For example, creating a shallow copy used to be:
Object temp_object = *input_object;
In the C++ context it was seen like the temp_object is
properly decoupled from the input object, while in the
reality is it not. Now this code becomes:
Object temp_object = blender::dna::shallow_copy(*input_object);
The copy and move constructor and assignment operators are
now explicitly disabled.
Other than a more explicit resource management this change
also solves a lot of warnings generated by the implicitly
defined copy constructors w.r.t dealing with deprecated fields.
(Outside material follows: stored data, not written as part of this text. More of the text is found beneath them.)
/-- VSUP below 6.5 V for 50 us in SLEEP hands over to BKP, with no VSUP_LOSS, which is raised from STANDBY up (R54). -/
theorem execHandoverToBkp_sleep {mv held : Nat} {b : State} (now : s.advance t = u) (asleep : u.power = pSLEEP) (steady : u.pwr.handover = none)
    (low : mv < 6500) (long : 50 * ticksPerUs ≤ held) (stopped : (u.loseQueue.loseUnsaved.holdReset 0).bump F.PWR_CFG_HANDOVER = b) :
    execHandoverToBkp t mv held s =
      .next (({ b with pwr := { b.pwr with handover := some b.now, interruptions := b.pwr.interruptions + 1, chargeLost := b.pwr.chargeLost || u.getF F.CHG_STAT_CSTATE != 0 } }.vsupSeen mv none).chargerHandover) := by
  subst stopped
  simp [execHandoverToBkp, now, asleep, steady, low, long, pSLEEP]

/-- A hand-over under way ends in VAULT (R54, R57). -/
theorem execHandoverComplete_under {since : Nat} (now : s.advance t = u) (under : u.pwr.handover = some since) :
    execHandoverComplete t s =
      .next ({ (u.toPower pVAULT 0x0A).eaveStop with pwr := { (u.toPower pVAULT 0x0A).eaveStop.pwr with handover := none, handEnd := (u.toPower pVAULT 0x0A).eaveStop.now, inReset := false } }) := by
  simp only [execHandoverComplete, now, under]

/-- VSUP below 7.5 V for 1 ms in ARMED or RUN is a fault of every stage but the chopper (R55, assumption 116). -/
theorem execVsupLow_working {mv held : Nat} (now : s.advance t = u) (low : mv < 7500) (up : (u.vsupSeen mv none).mainUp = true)
    (working : (u.vsupSeen mv none).power = pARMED ∨ (u.vsupSeen mv none).power = pRUN) (long : ticksPerMs ≤ held) :
    execVsupLow t mv held s = .next ((u.vsupSeen mv none).raise Flt.VSUP_LOW { stages := 0x1FB }) := by
  simp [execVsupLow, now, low, up, working, long]

/-- VSUP valid again 10 ms after the hand-over ended: VAULT goes to SLEEP, and on where a wake source is active (R58). -/
theorem execVsupValid_vault {mv held : Nat} {v : State} (now : s.advance t = u) (valid : 7500 < mv) (long : 10 * ticksPerMs ≤ held)
    (steady : u.pwr.handover = none) (seen : u.vsupSeen mv (some (u.now - held)) = v) (vault : v.power = pVAULT)
    (passed : v.elapsed v.pwr.handEnd (10 * ticksPerMs) = true) :
    execVsupValid t mv held s = .next (((v.toPower pSLEEP 0x04).eaveLoad).wakeAtReturn) := by
  simp [execVsupValid, now, valid, long, steady, seen, vault, passed]

/-- From OFF it begins the boot (R58). -/
theorem execVsupValid_off {mv held : Nat} {v : State} (now : s.advance t = u) (valid : 7500 < mv) (long : 10 * ticksPerMs ≤ held)
    (steady : u.pwr.handover = none) (seen : u.vsupSeen mv (some (u.now - held)) = v) (off : v.power = pOFF) (unbooted : v.pwr.boot = none)
    (passed : v.elapsed v.pwr.handEnd (10 * ticksPerMs) = true) :
    execVsupValid t mv held s = .next ({ v with pwr := { v.pwr with boot := some v.now, step := 0, bootReason := 0x0D } }) := by
  have notVault : pOFF ≠ pVAULT := by decide
  simp [execVsupValid, now, valid, long, steady, seen, off, notVault, unbooted, passed]

/-- BKP above 2.7 V with VSUP absent: OFF goes to VAULT (Table 3.2, assumption 154). -/
theorem execBkpRise_off {bkp vsup : Nat} (now : s.advance t = u) (off : u.power = pOFF) (unbooted : u.pwr.boot = none) (charged : 2700 < bkp)
    (absent : vsup < 6500) : execBkpRise t bkp vsup s = .next ((u.setR { u.rdg with bkpGone := false }).toPower pVAULT 0x0C) := by
  have stillOff : (u.setR { u.rdg with bkpGone := false }).power = pOFF := off
  simp [execBkpRise, now, charged, stillOff, unbooted, absent]

/-- The Ridge that loses its retention supply changes no register, so the power state stays. -/
theorem State.ridgeBkpLost_power (u : State) : u.ridgeBkpLost.power = u.power := by
  unfold State.ridgeBkpLost
  dsimp only
  split
  · rfl
  · have ridgeOnly : OnlyR u (u.setR { u.rdg with bkpGone := true }).rtcStop := State.rtcStop_onlyR (State.setR_onlyR (.refl u))
    rw [ridgeOnly]; rfl

/-- BKP below 2.4 V takes the retention supply of the Ridge in every state, and VAULT goes to OFF, where the Eave forgets (R72, R436, assumption 213). -/
theorem execBkpFall_below {bkp : Nat} (now : s.advance t = u) (low : bkp < 2400) :
    execBkpFall t bkp s = .next (if u.power = pVAULT then (u.ridgeBkpLost.toPower pOFF 0x0B).loseEave else u.ridgeBkpLost) := by
  simp only [execBkpFall, now, if_neg (Nat.not_le.2 low), State.ridgeBkpLost_power]

theorem execBkpFall_vault {bkp : Nat} (now : s.advance t = u) (vault : u.power = pVAULT) (low : bkp < 2400) :
    execBkpFall t bkp s = .next ((u.ridgeBkpLost.toPower pOFF 0x0B).loseEave) := by
  rw [execBkpFall_below now low, if_pos vault]

theorem execBkpFall_other {bkp : Nat} (now : s.advance t = u) (other : u.power ≠ pVAULT) (low : bkp < 2400) :
    execBkpFall t bkp s = .next u.ridgeBkpLost := by
  rw [execBkpFall_below now low, if_neg other]

/-- NRST low for 10 us holds the powered main die in reset (R44). -/
theorem execNrst_powered {held : Nat} (now : s.advance t = u) (powered : 3 ≤ u.power) (steady : u.pwr.handover = none)
    (long : 10 * ticksPerUs ≤ held) : execNrst t held s = .next (u.holdReset 0x05) := by
  simp [execNrst, now, powered, steady, long]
These warnings were generated by Apple Clang when a shallow
object copy was created via implicitly defined copy constructor.
In order to enable C++ methods for DNA structures a newly added
macro `DNA_DEFINE_CXX_METHODS()` is to be used:
tpyedef struct Object {
DNA_DEFINE_CXX_METHODS(Object)
...
} Object;
For the shallow copy use `blender::dna::shallow_copy()`.
The implementation of the memcpy is hidden via an internal DNA
function to avoid pulling `string.h` into every DNA header.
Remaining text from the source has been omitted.